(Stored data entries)
════════════════

/-! ### Timing and the device -/

/-- R174, R8: under the timing contract a frame lasts at least `(24 + P) · 4` microseconds. -/
def Obligations.FrameLastsFourMicrosecondsAPulse : Prop :=
  ∀ (fClkHz tPdMinNs : Nat) (v : BitVec 2), Config.TimingContractAt fClkHz Config.hold tPdMinNs →
    (24 + pulses v) * 4 * fClkHz ≤ frameCycles v * 1000000

/-- R74, R80, R160, R161: under the timing contract every phase is long enough for the device to settle, and no high
phase of a frame is long enough to power it down. -/
def Obligations.PhasesSuitTheDevice : Prop :=
  ∀ fClkHz tPdMinNs : Nat, Config.TimingContractAt fClkHz Config.hold tPdMinNs →
    Config.settleCyclesAt fClkHz ≤ Config.hold ∧ Config.hold ≤ Config.pdCyclesAt fClkHz tPdMinNs

/-- R74, R75, R103 on the closed system: a device that shows the result `w` ready, a raw read accepted now, phases that suit the
device's delays, and no reset: the read returns the device's word. In the last cycle of the frame the device has counted
`24 + pulses(SEL)` pulses, and after it, with `SEL` not 0, the device converts in the mode `SEL` selects, or already shows that
conversion's result. With `SEL` = 0 it stays in its prior mode and its line is free (`93` U2). Log entry 9 for what no rule of
the device gives. -/
def Obligations.ClosedRawReadReturnsTheResultAndProgramsTheMode : Prop :=
  ∀ (c : ClosedState) (w : BitVec 24) (p : PortInputs) (d : AdcDraw) (rest : List (PortInputs × AdcDraw)),
    c.adc.settleCycles ≤ Config.hold → Config.hold ≤ c.adc.pdCycles →
    c.block.st = .idle → c.block.pwr = false → c.block.sck = false →
    c.adc.phase = .ready w → c.adc.sckWas = false → c.adc.highFor = 0 →
    p.cmd_valid_i = true → decode p.cmd_word_i = .ok .rdraw →
    (∀ x ∈ (p, d) :: rest, x.1.rst_i = false) →
    rest.length = 2 + frameCycles c.block.sel →
    (∃ c₁ : ClosedState, closedRun (((p, d) :: rest).take (1 + frameCycles c.block.sel)) c = .next c₁ ∧
      c₁.adc.phase = .frame w (24 + pulses c.block.sel)) ∧
    (∃ c' : ClosedState, closedRun ((p, d) :: rest) c = .next c' ∧
      c'.block.st = .idle ∧ c'.block.rspv = true ∧ c'.block.rstat = 0#3 ∧
      c'.block.rdata = w.signExtend 32 ∧
      (c.block.sel ≠ 0#2 → c'.adc.mode = c.block.sel ∧
        (c'.adc.phase = .converting ∨ ∃ v, c'.adc.phase = .ready v)) ∧
      (c.block.sel = 0#2 → c'.adc.mode = c.adc.mode ∧ c'.adc.phase = .lost))

/-- R81, R165, `93` U2 and U3: a device in the undefined state after a cut frame, a frame of 24 pulses or a short power-down
stays there, whatever the block and the host do and however the draws fall, complete frames of later reads included, and its
data line is the free draw of each cycle, until the clock line has been high longer than `T_PD_MIN` (log entry 9 for that way
out). -/
def Obligations.LostDeviceIsLeftOnlyByAPowerDown : Prop :=
  ∀ (c c' : ClosedState) (p : PortInputs) (d : AdcDraw), c.adc.phase = .lost → closedStep p d c = .next c' →
    (c'.adc.phase = .lost ∨
      (c'.adc.phase = .poweredDown ∧ c.block.sck = true ∧ c.adc.pdCycles < c.adc.highFor + 1)) ∧
    (¬(c.block.sck = true ∧ c.adc.pdCycles < c.adc.highFor + 1) →
      c'.adc.phase = .lost ∧ adcLine d (adcSees c.block.sck c.adc) = d.level)
end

════════════════

What the task requires
Using the data above, return each line exactly as written.

Solution
/-! ### Timing and the device -/

/-- R174, R8: under the timing contract a frame lasts at least `(24 + P) · 4` microseconds. -/
def Obligations.FrameLastsFourMicrosecondsAPulse : Prop :=
  ∀ (fClkHz tPdMinNs : Nat) (v : BitVec 2), Config.TimingContractAt fClkHz Config.hold tPdMinNs →
    (24 + pulses v) * 4 * fClkHz ≤ frameCycles v * 1000000

/-- R74, R80, R160, R161: under the timing contract every phase is long enough for the device to settle, and no high
phase of a frame is long enough to power it down. -/
def Obligations.PhasesSuitTheDevice : Prop :=
  ∀ fClkHz tPdMinNs : Nat, Config.TimingContractAt fClkHz Config.hold tPdMinNs →
    Config.settleCyclesAt fClkHz ≤ Config.hold ∧ Config.hold ≤ Config.pdCyclesAt fClkHz tPdMinNs

/-- R74, R75, R103 on the closed system: a device that shows the result `w` ready, a raw read accepted now, phases that suit the
device's delays, and no reset: the read returns the device's word. In the last cycle of the frame the device has counted
`24 + pulses(SEL)` pulses, and after it, with `SEL` not 0, the device converts in the mode `SEL` selects, or already shows that
conversion's result. With `SEL` = 0 it stays in its prior mode and its line is free (`93` U2). Log entry 9 for what no rule of
the device gives. -/
def Obligations.ClosedRawReadReturnsTheResultAndProgramsTheMode : Prop :=
  ∀ (c : ClosedState) (w : BitVec 24) (p : PortInputs) (d : AdcDraw) (rest : List (PortInputs × AdcDraw)),
    c.adc.settleCycles ≤ Config.hold → Config.hold ≤ c.adc.pdCycles →
    c.block.st = .idle → c.block.pwr = false → c.block.sck = false →
    c.adc.phase = .ready w → c.adc.sckWas = false → c.adc.highFor = 0 →
    p.cmd_valid_i = true → decode p.cmd_word_i = .ok .rdraw →
    (∀ x ∈ (p, d) :: rest, x.1.rst_i = false) →
    rest.length = 2 + frameCycles c.block.sel →
    (∃ c₁ : ClosedState, closedRun (((p, d) :: rest).take (1 + frameCycles c.block.sel)) c = .next c₁ ∧
      c₁.adc.phase = .frame w (24 + pulses c.block.sel)) ∧
    (∃ c' : ClosedState, closedRun ((p, d) :: rest) c = .next c' ∧
      c'.block.st = .idle ∧ c'.block.rspv = true ∧ c'.block.rstat = 0#3 ∧
      c'.block.rdata = w.signExtend 32 ∧
      (c.block.sel ≠ 0#2 → c'.adc.mode = c.block.sel ∧
        (c'.adc.phase = .converting ∨ ∃ v, c'.adc.phase = .ready v)) ∧
      (c.block.sel = 0#2 → c'.adc.mode = c.adc.mode ∧ c'.adc.phase = .lost))

/-- R81, R165, `93` U2 and U3: a device in the undefined state after a cut frame, a frame of 24 pulses or a short power-down
stays there, whatever the block and the host do and however the draws fall, complete frames of later reads included, and its
data line is the free draw of each cycle, until the clock line has been high longer than `T_PD_MIN` (log entry 9 for that way
out). -/
def Obligations.LostDeviceIsLeftOnlyByAPowerDown : Prop :=
  ∀ (c c' : ClosedState) (p : PortInputs) (d : AdcDraw), c.adc.phase = .lost → closedStep p d c = .next c' →
    (c'.adc.phase = .lost ∨
      (c'.adc.phase = .poweredDown ∧ c.block.sck = true ∧ c.adc.pdCycles < c.adc.highFor + 1)) ∧
    (¬(c.block.sck = true ∧ c.adc.pdCycles < c.adc.highFor + 1) →
      c'.adc.phase = .lost ∧ adcLine d (adcSees c.block.sck c.adc) = d.level)
end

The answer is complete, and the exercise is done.